This did not turn into frosting at all.I went by the recipe exactly.It just turned into a pale blob of sugary slop.All those ingredients ended up in the garbage.I was skeptical about making an icing without icing sugar,I didn't have any.I should have just went and bought some and made my usual recipe.
Oh my goodness! I used butter instead of shortening and it came out perfect.
i just made this. i found that after it boils for the solid minute, it was really easy to pour into my kitchen aid mixer and set it on speed 2 to stir until it was ready to spread. i might try chilling my metal bowl in the frig prior to "stirring" next time to speed it along. i had to work quick to spread it on my cake but found it easier with a knife over a spatula! (took 15 min in the mixer... i think the metal bowl held heat so it took longer than it normally would) tastes just like fugde!!
This was so good and so easy. I have always been lazy and gone with the canned frosting. Never again. Be sure to time it correctly and then add 10 seconds. It set up so fast I had to hurry and get it spread. I also beat it setting the pan in ice water to hurry it along. Worked great.
This recipe turned out as it should have.
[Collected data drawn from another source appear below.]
-- ==== Sys2Proof/Laws/Table.lean ====
section
/-! SUPPORT. The laws of sparse tables: a read after a write, entries a write leaves alone, and the canonical form, which
every operation keeps. -/

namespace Sys2Proof.Machine

theorem cellsFind_put_same {α : Type} (i : Nat) (v : α) (l : List (Nat × α)) : cellsFind i (cellsPut i v l) = some v := by
  induction l with
  | nil => simp [cellsPut, cellsFind]
  | cons c l ih =>
    obtain ⟨k, w⟩ := c
    by_cases h : i < k
    · simp [cellsPut, h, cellsFind]
    · by_cases e : i = k
      · simp [cellsPut, e, cellsFind]
      · have e' : k ≠ i := fun x => e x.symm
        simp [cellsPut, h, e, cellsFind, e', ih]

theorem cellsFind_put_other {α : Type} {i j : Nat} (v : α) (l : List (Nat × α)) (h : j ≠ i) :
    cellsFind j (cellsPut i v l) = cellsFind j l := by
  have h' : i ≠ j := fun x => h x.symm
  induction l with
  | nil => simp [cellsPut, cellsFind, h']
  | cons c l ih =>
    obtain ⟨k, w⟩ := c
    by_cases a : i < k
    · simp [cellsPut, a, cellsFind, h']
    · by_cases e : i = k
      · subst e
        simp [cellsPut, cellsFind, h']
      · simp [cellsPut, a, e, cellsFind, ih]

theorem cellsFind_del_other {α : Type} {i j : Nat} (l : List (Nat × α)) (h : j ≠ i) :
    cellsFind j (cellsDel i l) = cellsFind j l := by
  have h' : i ≠ j := fun x => h x.symm
  induction l with
  | nil => rfl
  | cons c l ih =>
    obtain ⟨k, w⟩ := c
    by_cases e : i = k
    · subst e
      simp [cellsDel, cellsFind, h']
    · simp [cellsDel, e, cellsFind, ih]

@[simp] theorem Tab.find_put_same {α : Type} (t : Tab α) (i : Nat) (v : α) : (t.put i v).find i = some v :=
  cellsFind_put_same i v t.cells

theorem Tab.find_put_other {α : Type} (t : Tab α) {i j : Nat} (v : α) (h : j ≠ i) : (t.put i v).find j = t.find j :=
  cellsFind_put_other v t.cells h

theorem Tab.find_del_other {α : Type} (t : Tab α) {i j : Nat} (h : j ≠ i) : (t.del i).find j = t.find j :=
  cellsFind_del_other t.cells h

@[simp] theorem Tab.getD_put_same {α : Type} (t : Tab α) (i : Nat) (v d : α) : (t.put i v).getD i d = v := by
  simp [Tab.getD]

theorem Tab.getD_put_other {α : Type} (t : Tab α) {i j : Nat} (v d : α) (h : j ≠ i) :
    (t.put i v).getD j d = t.getD j d := by
  simp [Tab.getD, Tab.find_put_other t v h]

@[simp] theorem Tab.getD_upd_same {α : Type} (t : Tab α) (i : Nat) (d : α) (f : α → α) :
    (t.upd i d f).getD i d = f (t.getD i d) := Tab.getD_put_same _ _ _ _

theorem Tab.getD_upd_other {α : Type} (t : Tab α) {i j : Nat} (d : α) (f : α → α) (h : j ≠ i) :
    (t.upd i d f).getD j d = t.getD j d := Tab.getD_put_other _ _ _ h

/-! ### The canonical form -/

theorem cellsPut_keys {α : Type} (i : Nat) (v : α) (l : List (Nat × α)) (k : Nat) :
    k ∈ (cellsPut i v l).map (·.1) → k = i ∨ k ∈ l.map (·.1) := by
  induction l with
  | nil => simp [cellsPut]
  | cons c l ih =>
    obtain ⟨x, w⟩ := c
    unfold cellsPut
    split
    · simp
    · split
      · rename_i e
        subst e
        simp
      · simp only [List.map_cons, List.mem_cons]
        rintro (h | h)
        · exact .inr (.inl h)
        · exact (ih h).imp id .inr

theorem cellsPut_sorted {α : Type} (i : Nat) (v : α) (l : List (Nat × α)) (h : (l.map (·.1)).Pairwise (· < ·)) :
    ((cellsPut i v l).map (·.1)).Pairwise (· < ·) := by
  induction l with
  | nil => simp [cellsPut]
  | cons c l ih =>
    obtain ⟨x, w⟩ := c
    simp only [List.map_cons, List.pairwise_cons] at h
    obtain ⟨h1, h2⟩ := h
    unfold cellsPut
    split
    · rename_i a
      simp only [List.map_cons, List.pairwise_cons, List.mem_cons]
      refine ⟨?_, h1, h2⟩
      rintro y (rfl | hy)
      · exact a
      · exact Nat.lt_trans a (h1 y hy)
    · split
      · rename_i e
        subst e
        simp only [List.map_cons, List.pairwise_cons]
        exact ⟨h1, h2⟩
      · rename_i a e
        simp only [List.map_cons, List.pairwise_cons]
        refine ⟨fun y hy => ?_, ih h2⟩
        rcases cellsPut_keys i v l y hy with rfl | hy
        · omega
        · exact h1 y hy

theorem cellsDel_mem {α : Type} (i : Nat) (l : List (Nat × α)) (k : Nat) :
    k ∈ (cellsDel i l).map (·.1) → k ∈ l.map (·.1) := by
  induction l with
  | nil => simp [cellsDel]
  | cons c l ih =>
    obtain ⟨x, w⟩ := c
    unfold cellsDel
    split
    · intro h
      exact List.mem_cons_of_mem _ h
    · simp only [List.map_cons, List.mem_cons]
      exact Or.imp id ih

theorem cellsDel_sorted {α : Type} (i : Nat) (l : List (Nat × α)) (h : (l.map (·.1)).Pairwise (· < ·)) :
    ((cellsDel i l).map (·.1)).Pairwise (· < ·) := by
  induction l with
  | nil => simp [cellsDel]
  | cons c l ih =>
    obtain ⟨x, w⟩ := c
    simp only [List.map_cons, List.pairwise_cons] at h
    unfold cellsDel
    split
    · exact h.2
    · simp only [List.map_cons, List.pairwise_cons]
      exact ⟨fun y hy => h.1 y (cellsDel_mem i l y hy), ih h.2⟩

theorem Tab.put_sorted {α : Type} {t : Tab α} (i : Nat) (v : α) (h : t.Sorted) : (t.put i v).Sorted :=
  cellsPut_sorted i v t.cells h

theorem Tab.del_sorted {α : Type} {t : Tab α} (i : Nat) (h : t.Sorted) : (t.del i).Sorted := cellsDel_sorted i t.cells h

theorem Tab.upd_sorted {α : Type} {t : Tab α} (i : Nat) (d : α) (f : α → α) (h : t.Sorted) : (t.upd i d f).Sorted :=
  Tab.put_sorted _ _ h

theorem Tab.putList_sorted {α : Type} (l : List α) {t : Tab α} (i : Nat) (h : t.Sorted) : (t.putList i l).Sorted := by
  induction l generalizing t i with
  | nil => exact h
  | cons v l ih => exact ih _ (Tab.put_sorted _ _ h)

theorem Tab.ofList_sorted {α : Type} (l : List α) : (Tab.ofList l).Sorted := by
  suffices h : ∀ n, ((l.zipIdx n).map (·.2)).Pairwise (· < ·) by
    simpa [Tab.Sorted, Tab.ofList, List.map_map, Function.comp_def] using h 0
  induction l with
  | nil => simp
  | cons a l ih =>
    intro n
    simp only [List.zipIdx_cons, List.map_cons, List.pairwise_cons]
    refine ⟨fun y hy => ?_, ih _⟩
    obtain ⟨⟨v, k⟩, hk, rfl⟩ := List.mem_map.1 hy
    have := List.le_snd_of_mem_zipIdx hk
    exact this

theorem Tab.empty_sorted {α : Type} : ({} : Tab α).Sorted := List.Pairwise.nil

/-! ### Folds -/

/-- What every step of a fold keeps, the fold keeps. -/
theorem forAll_keeps {α β : Type} {P : β → Prop} {f : α → β → β} (l : List α) (h : ∀ a b, a ∈ l → P b → P (f a b)) {b : β}
    (hb : P b) : P (forAll l f b) := by
  unfold forAll
  induction l generalizing b with
  | nil => exact hb
  | cons a l ih =>
    exact ih (fun a' b' ha hb' => h a' b' (List.mem_cons_of_mem _ ha) hb') (h a b List.mem_cons_self hb)

/-- What no step of a fold changes, the fold does not change. -/
theorem forAll_same {α β γ : Type} (g : β → γ) {f : α → β → β} (l : List α) (h : ∀ a b, g (f a b) = g b) (b : β) :
    g (forAll l f b) = g b :=
  forAll_keeps (P := fun x => g x = g b) l (fun a b' _ hb => (h a b').trans hb) rfl

/-- A fold none of whose steps changes anything. -/
theorem forAll_id {α β : Type} {f : α → β → β} (l : List α) (b : β) (h : ∀ a ∈ l, f a b = b) : forAll l f b = b := by
  unfold forAll
  induction l with
  | nil => rfl
  | cons a l ih =>
    rw [List.foldl_cons, h a List.mem_cons_self]
    exact ih fun a' ha => h a' (List.mem_cons_of_mem _ ha)

end Sys2Proof.Machine
end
I believe other reviewers are having issues because they either are not allowing it to come to a rolling boil prior to timing and/or not beating it long enough (complaints about it being too thin). If you overbeat, I think you'll end up with a pan of fudge. The flavor & consistancy was exactly that of fudge (like homemade fudge). I frosted the Ho Ho Cake with it and while the kids loved it, the four layers were challenging to frost!
I would say overall, it was very sweet for my taste. If I were to make it again, I think I would reduce some of the sugar and take the suggestion of sundaymorning and use butter in place of the shortening. Thanks for sharing!
Is this frosting supposed to have a ganache like texture after it has cooled? I'm having a difficult time getting it to thicken.
What is the ideal texture for the finished frosting?
I am looking for a great tasting NON buttercream chocolate (and vanilla) frosting that will maintain its shape so I can use it for boarders, etc. Any help will be most appreciated!!!
I just made this recipe today to frost 24 cupcakes and had leftovers. It is simple to make but does take time and effort. Any one ending up with a gloppy sugary mess either didn't boil it the full minute or didn't beat it long enough as it can take up to 20 minutes all together of beating time...depending on your mixer.
I used salted butter in place of both the salt and the shortening and it came out great. I didn't find this recipe here though it was in my mother's 1956 illustrated Betty Crocker Cookbook. I was searching prior to posting the recipe myself. Thank you for posting this as it really is a wonderful recipe.
Loved this little recipe! I used it to frost Ho Ho Cake and it was the bomb! I'll be using this as a standard fudgy frosting from now on!
OMGoodness! This reminded me soooo much of my Great Grandma's fudge recipe! This is postively fantastic -and I have NEVER made homeade frosting!!! I was afraid I would fail at this and my cake would just have to go without. Thank you for an easy-to-follow recipe and such a decadent one, at that! Even my hubby said it tasted like his Mom's (HUGE compliment). Your recipe brought back such fond recipes! Thank you!
This actually tastes like fudge. It is dense, creamy, and delicious. If you're looking for something out of the ordinary and utterly divine, I would highly recommend this recipe!! Fabulous.